Stored data:
────

/-- Durations that are no gaps are captured after what is captured, as far as the buffer reaches (R294). -/
theorem edgeSteps_captured (pct : BitVec 8) {xs : List Word} (short : ∀ x ∈ xs, isGap x = false)
    {ds : List Word} {s : State} (captured : Captured ds s.rx) (room : ds.length + xs.length ≤ 67) :
    Captured (ds ++ xs) (edgeSteps pct xs s).rx ∧
      (edgeSteps pct xs s).rx.repeatConfirmCount = s.rx.repeatConfirmCount ∧
      (edgeSteps pct xs s).par = s.par := by
  induction xs generalizing ds s with
  | nil => exact ⟨by rwa [List.append_nil], rfl, rfl⟩
  | cons x xs ih =>
    obtain ⟨first, rest⟩ := List.forall_mem_cons.1 short
    obtain ⟨count, entries⟩ := captured
    have space : ds.length < 67 := by rw [List.length_cons] at room; omega
    have stored := edgeStep_of_short (s := s) pct first (by omega)
    have captured' : Captured (ds ++ [x]) (edgeStep pct x s).rx := by
      rw [stored]
      refine ⟨by simp [count], ?_⟩
      rw [List.length_append, List.length_singleton]
      exact count ▸ take_capWrite_end x entries space
    obtain ⟨all, confirm, par⟩ := ih rest captured' (by simp at room ⊢; omega)
    rw [List.append_assoc, List.singleton_append] at all
    exact ⟨all, confirm.trans (by rw [stored]), par.trans (by rw [stored])⟩

theorem capRead_zero_of_take {buf : Vector Word Config.cap} {n : Nat} {w : Word} {ws : List Word}
    (entries : buf.toList.take (n + 1) = w :: ws) : capRead buf 0 = w := by
  rw [capRead]
  cases list : buf.toList with
  | nil => rw [list] at entries; cases entries
  | cons x xs => rw [list, List.take_succ_cons] at entries; cases entries; rfl

/-- The first gap begins a frame with itself as entry 0 and counts (R290, R292). -/
theorem edgeStep_first_gap (pct : BitVec 8) {g : Word} {s : State} (gap : isGap g = true)
    (zero : s.rx.repeatConfirmCount = 0) :
    Captured [g] (edgeStep pct g s).rx ∧ (edgeStep pct g s).rx.repeatConfirmCount = 1 ∧
      (edgeStep pct g s).par = s.par ∧ (edgeStep pct g s).msg = s.msg := by
  have counted := (gapCounts_iff_gapsMatch s.par g s.rx).2 (.inl zero)
  rw [edgeStep_of_counted_gap pct gap counted (by omega), zero]
  exact ⟨⟨rfl, take_capWrite_end (ds := []) g rfl (by decide)⟩, rfl, rfl, rfl⟩

/-- Settles O51: the first gap and the durations after it are captured, and the second gap's trials look at
what is captured. -/
theorem twoMatchingGapsDecodeTheFrameBetween : Obligations.TwoMatchingGapsDecodeTheFrameBetween := by
  unfold Obligations.TwoMatchingGapsDecodeTheFrameBetween
  intro pct g d xs s zero longG longD near shortXs room
  have gapG : isGap g = true := (isGap_iff g).2 longG
  have gapD : isGap d = true := (isGap_iff d).2 longD
  have short : ∀ x ∈ xs, isGap x = false := fun x hx => (isGap_eq_false x).2 (shortXs x hx)
  obtain ⟨begun, one, par₁, msg₁⟩ := edgeStep_first_gap pct gapG zero
  obtain ⟨captured, confirm, par₂⟩ := edgeSteps_captured pct short begun (by simp; omega)
  have frame : edgeSteps pct (g :: xs) s = edgeSteps pct xs (edgeStep pct g s) := rfl
  have all : edgeSteps pct (g :: (xs ++ [d])) s = edgeStep pct d (edgeSteps pct (g :: xs) s) :=
    edgeSteps_append pct (g :: xs) [d] s
  rw [all, frame]
  have msg : (edgeSteps pct xs (edgeStep pct g s)).msg = s.msg := (edgeSteps_msg_of_short pct short _).trans msg₁
  have par : (edgeSteps pct xs (edgeStep pct g s)).par = s.par := par₂.trans par₁
  generalize edgeSteps pct xs (edgeStep pct g s) = t at *
  obtain ⟨count, entries⟩ := captured
  have counted : gapCounts t.par d t.rx = true := by
    rw [gapCounts_iff_gapsMatch, capRead_zero_of_take entries, par]
    exact .inr near
  rw [edgeStep_of_second_gap pct gapD counted (confirm.trans one), msg, par, count]
  exact ⟨rfl, t.rx.buffer, entries, rfl, rfl⟩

────

Work task: Go through the data and show each line that holds "gapG".

Answer section:
  have gapG : isGap g = true := (isGap_iff g).2 longG
  obtain ⟨begun, one, par₁, msg₁⟩ := edgeStep_first_gap pct gapG zero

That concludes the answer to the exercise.